Порою, вечером, с тоской невыразимой,

В убогой комнатке над книгой я склонюсь.

Но не могу читать я повести любимой - И с силой предо мной встает неотразимой Далекий, милый край - моя родная Русь.

Она еще жива... Но смерть над ней витает,

Там не звучат святынь родных колокола...

       Души святой порыв - там дикий смех встречает,

И все, что там живет - лишь тихо умирает,

И всюду скорбь и всюду - смерти мгла.

 

       Прошло уж десять лет. А сколько ждать должны мы,

И силы нет былой... А что волос седых!

Но в эти скорби дни, судьбой своей гонимы,

Мы, русские, везде: лишь Господом хранимы,

Любимы братьями, врагами лишь терпимы,

Мы - граждане земли... И нет для нас чужих.

Мы здесь - хранители культуры стародавней,

На алтарях святых поддерживаем знич.

Тем выше наша роль - чем гаже и бесславней Роль утеснителей на Родине, чем явней Все их насилия, чем громче черни клич.

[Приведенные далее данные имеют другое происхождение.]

/-- R350: a broadcast leaves its source on ring 0; the source takes its own copy at once, and not again when it comes by. -/
def State.broadcast (s : State) (type : Nat) (p : List Byte) : State :=
  match s.nodeNum with
  | none => s
  | some me =>
    let (f, s) := s.stampFrame { Frame.make 1 (BitVec.ofNat 8 type) 0 p with bcast := true }
    let s := s.modRing (fun r => { r with bcastSeen := (me, f.seq) :: r.bcastSeen })
    (s.enqueueLocal 0 f).topoFrame type p

/-- R337, R344: a NOTICE is sent. -/
def State.sendNotice (s : State) (kind node port : Nat) : State :=
  s.broadcast 5 [BitVec.ofNat 8 kind, BitVec.ofNat 8 node, BitVec.ofNat 8 port]

/-- R336: the payload of an ENUM. -/
def enumPayload (next excess : Nat) (gwserial : W64) : List Byte :=
  toBytes 2 next ++ [BitVec.ofNat 8 excess] ++ toBytes 8 gwserial.toNat

/-- R336: the gateway sends an ENUM on a ring. -/
def State.sendEnum (s : State) (d next excess : Nat) (gwserial : W64) : State :=
  let (f, s) := s.stampFrame (Frame.make 1 1 0 (enumPayload next excess gwserial))
  s.enqueueLocal d { f with src := 0 }

/-- R336: a port is in service. -/
def State.portUp (s : State) (p : Nat) : Bool := !(s.portOf p).failed

/-- R336: an enumeration begins, on the east port if it is in service. -/
def State.enumBegin (s : State) : State :=
  if ¬ s.master ∨ s.ring.enumBusy ∨ (¬ s.portUp 0 ∧ ¬ s.portUp 1) then s
  else
    let p := if s.portUp 0 then 0 else 1
    let s := s.modRing (fun r => { r with enumBusy := true, enumPort := if p = 0 then 0 else 1, enumSecond := false, assigned := [], overJoin := [] })
    (s.setField (aRing 0x14) 15 8 0).sendEnum p 1 0 s.chip.serial

/-- ENUM_START. -/
def execEnumStart (s : State) : Out := .next (if s.ringOn ∧ 10 ≤ s.ring.bays then s.enumBegin else s)

/-- R336: a write of RING_ENUM: GO, unless BUSY or CONFLICT. -/
def State.enumGo (s : State) (d : W32) : State :=
  if bit d 0 ∧ s.gateway ∧ ¬ s.flag (aRing 0x10) 8 then s.enumBegin else s

/-- R336: the pass has ended: ENUM_DONE. -/
def State.enumEnd (s : State) (next excess : Nat) : State :=
  let s := s.modRing (fun r => { r with enumBusy := false, enumSecond := false, nodes := next })
  let s := (s.setField (aRing 0x14) 15 8 excess).enumCommit (some 0)
  s.broadcast 2 (toBytes 2 next ++ toBytes 8 s.chip.serial.toNat)

/-- R352: units freed at the input of a ring. -/
def State.freeUnits (s : State) (d c n : Nat) : State :=
  s.modDir d (fun x => { x with freed := vmod x.freed c (fun v => v + BitVec.ofNat 32 n) })

/-- R351, R353: a frame that has arrived leaves no place taken: it frees its units, or, sent into the wicket, none. -/
def State.freeFrame (s : State) (d : Nat) (f : Frame) (wicket : Bool) : State := if wicket then s else s.freeUnits d f.cl f.units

       Сегодня - праздник наш. Пусть видят все народы,

Что мы - едины все; что жизнь в сердцах у нас,

Что образ Родины горел все эти годы;

Что светоч Истины, и Счастья, и Свободы Мы принесем туда - когда пробьет наш час!

 

      После вступления в 1939 г. в Вильнюсский край советских войск Д.Д.Бохан был арестован органами НКВД. Однако ему удалось освободить­ся и попасть в польскую армию генерала Владислава Андерса, созданную при поддержке Великобритании. Сражаясь в ее рядах, Д.Бохан погиб в 1942 г. на Ближнем Востоке[6].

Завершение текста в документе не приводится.